--- Problem to solve ---
Return, from the data below, each line that contains the word "largest".

--- Entries provided ---
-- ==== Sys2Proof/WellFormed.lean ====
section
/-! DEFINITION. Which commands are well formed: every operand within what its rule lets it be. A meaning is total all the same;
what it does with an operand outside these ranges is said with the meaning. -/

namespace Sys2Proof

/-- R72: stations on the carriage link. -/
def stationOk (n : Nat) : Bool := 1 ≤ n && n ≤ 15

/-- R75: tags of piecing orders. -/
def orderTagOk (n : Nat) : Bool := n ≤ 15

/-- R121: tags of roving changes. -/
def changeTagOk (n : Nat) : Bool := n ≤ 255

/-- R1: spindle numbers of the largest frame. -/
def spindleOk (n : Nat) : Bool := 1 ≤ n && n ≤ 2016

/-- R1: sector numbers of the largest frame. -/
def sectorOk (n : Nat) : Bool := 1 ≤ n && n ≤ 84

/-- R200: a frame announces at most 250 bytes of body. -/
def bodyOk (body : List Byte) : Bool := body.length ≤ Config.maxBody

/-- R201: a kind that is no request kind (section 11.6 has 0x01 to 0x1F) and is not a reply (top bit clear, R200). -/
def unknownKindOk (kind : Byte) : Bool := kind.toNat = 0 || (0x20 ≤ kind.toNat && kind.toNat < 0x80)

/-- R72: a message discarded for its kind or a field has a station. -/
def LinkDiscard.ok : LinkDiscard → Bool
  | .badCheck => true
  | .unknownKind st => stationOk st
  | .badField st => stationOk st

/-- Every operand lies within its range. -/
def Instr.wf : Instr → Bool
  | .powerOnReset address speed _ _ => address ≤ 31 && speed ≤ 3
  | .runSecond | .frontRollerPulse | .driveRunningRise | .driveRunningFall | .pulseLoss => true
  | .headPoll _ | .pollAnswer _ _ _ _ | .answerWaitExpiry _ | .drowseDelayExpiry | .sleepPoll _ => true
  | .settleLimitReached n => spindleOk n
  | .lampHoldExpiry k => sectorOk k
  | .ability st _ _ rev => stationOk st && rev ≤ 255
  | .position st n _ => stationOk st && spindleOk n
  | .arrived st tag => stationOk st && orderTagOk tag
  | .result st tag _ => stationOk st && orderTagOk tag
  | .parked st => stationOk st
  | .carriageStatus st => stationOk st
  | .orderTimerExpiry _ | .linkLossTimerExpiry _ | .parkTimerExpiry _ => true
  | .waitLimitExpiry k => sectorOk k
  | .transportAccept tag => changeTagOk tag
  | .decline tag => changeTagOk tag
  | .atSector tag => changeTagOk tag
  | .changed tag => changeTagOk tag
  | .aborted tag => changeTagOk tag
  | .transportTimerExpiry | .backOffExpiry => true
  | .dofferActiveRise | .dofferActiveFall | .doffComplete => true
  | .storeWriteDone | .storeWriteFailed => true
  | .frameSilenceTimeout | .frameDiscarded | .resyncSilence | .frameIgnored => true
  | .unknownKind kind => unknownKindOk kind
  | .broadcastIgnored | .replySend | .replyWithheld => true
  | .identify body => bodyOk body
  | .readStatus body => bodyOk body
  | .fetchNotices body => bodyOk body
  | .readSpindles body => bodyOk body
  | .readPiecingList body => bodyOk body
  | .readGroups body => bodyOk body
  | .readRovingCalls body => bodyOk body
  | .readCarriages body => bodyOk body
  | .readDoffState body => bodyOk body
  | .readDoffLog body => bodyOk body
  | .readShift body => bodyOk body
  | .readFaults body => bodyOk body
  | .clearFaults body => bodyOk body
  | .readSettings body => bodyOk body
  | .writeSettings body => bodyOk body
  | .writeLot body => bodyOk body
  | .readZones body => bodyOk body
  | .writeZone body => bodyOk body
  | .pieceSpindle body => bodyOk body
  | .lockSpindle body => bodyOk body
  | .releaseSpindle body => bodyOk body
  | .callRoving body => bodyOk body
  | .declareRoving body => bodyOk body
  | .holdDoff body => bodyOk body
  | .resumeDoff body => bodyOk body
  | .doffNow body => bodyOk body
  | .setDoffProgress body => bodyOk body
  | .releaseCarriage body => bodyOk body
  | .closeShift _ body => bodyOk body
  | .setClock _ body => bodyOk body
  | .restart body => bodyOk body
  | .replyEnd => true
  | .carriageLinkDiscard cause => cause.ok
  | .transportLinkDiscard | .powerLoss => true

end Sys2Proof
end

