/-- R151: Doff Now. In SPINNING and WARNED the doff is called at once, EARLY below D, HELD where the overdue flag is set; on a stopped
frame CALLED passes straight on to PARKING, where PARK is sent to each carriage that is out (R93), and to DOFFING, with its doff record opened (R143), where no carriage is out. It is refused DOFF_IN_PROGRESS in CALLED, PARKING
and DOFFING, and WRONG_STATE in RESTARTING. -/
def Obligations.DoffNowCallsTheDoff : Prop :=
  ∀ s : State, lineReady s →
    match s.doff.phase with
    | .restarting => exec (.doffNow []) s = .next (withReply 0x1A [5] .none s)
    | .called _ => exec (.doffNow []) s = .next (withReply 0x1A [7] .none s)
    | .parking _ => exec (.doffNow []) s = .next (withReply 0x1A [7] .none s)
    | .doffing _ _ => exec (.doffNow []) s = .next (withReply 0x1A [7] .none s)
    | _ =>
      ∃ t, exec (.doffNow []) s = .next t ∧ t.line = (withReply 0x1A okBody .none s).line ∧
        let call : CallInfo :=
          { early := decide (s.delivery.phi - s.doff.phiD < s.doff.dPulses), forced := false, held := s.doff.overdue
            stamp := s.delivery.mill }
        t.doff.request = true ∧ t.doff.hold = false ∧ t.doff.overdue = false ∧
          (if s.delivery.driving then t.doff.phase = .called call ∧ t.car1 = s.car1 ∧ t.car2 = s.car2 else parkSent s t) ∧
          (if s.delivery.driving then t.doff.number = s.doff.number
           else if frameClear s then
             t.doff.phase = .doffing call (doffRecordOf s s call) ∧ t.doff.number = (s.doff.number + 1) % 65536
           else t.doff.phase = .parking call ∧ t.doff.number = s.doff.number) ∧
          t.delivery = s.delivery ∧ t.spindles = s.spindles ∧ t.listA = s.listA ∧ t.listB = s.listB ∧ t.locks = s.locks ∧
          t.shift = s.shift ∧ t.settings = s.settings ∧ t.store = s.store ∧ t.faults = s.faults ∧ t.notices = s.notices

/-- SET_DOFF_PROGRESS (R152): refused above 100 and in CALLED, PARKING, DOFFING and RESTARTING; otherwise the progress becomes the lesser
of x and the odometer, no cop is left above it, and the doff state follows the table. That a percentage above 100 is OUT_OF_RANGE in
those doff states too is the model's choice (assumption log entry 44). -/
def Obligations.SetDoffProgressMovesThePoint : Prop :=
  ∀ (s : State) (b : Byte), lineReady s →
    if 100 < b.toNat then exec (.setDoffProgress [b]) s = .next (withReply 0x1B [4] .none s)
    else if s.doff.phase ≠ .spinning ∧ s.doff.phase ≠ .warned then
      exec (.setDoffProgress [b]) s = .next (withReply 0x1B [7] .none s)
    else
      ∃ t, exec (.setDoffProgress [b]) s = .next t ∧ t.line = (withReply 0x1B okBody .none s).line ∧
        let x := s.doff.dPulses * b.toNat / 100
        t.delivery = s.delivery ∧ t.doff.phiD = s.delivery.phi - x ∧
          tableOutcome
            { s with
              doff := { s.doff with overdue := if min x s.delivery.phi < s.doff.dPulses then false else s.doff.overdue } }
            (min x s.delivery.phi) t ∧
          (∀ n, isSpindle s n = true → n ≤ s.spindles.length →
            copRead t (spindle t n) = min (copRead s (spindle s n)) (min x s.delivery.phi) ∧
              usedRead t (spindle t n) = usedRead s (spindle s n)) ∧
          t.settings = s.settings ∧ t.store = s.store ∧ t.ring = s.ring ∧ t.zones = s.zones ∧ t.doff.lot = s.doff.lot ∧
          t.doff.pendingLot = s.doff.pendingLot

--- Solved exercise ---
/-- R1: spindle numbers of the largest frame. -/
/-- R1: sector numbers of the largest frame. -/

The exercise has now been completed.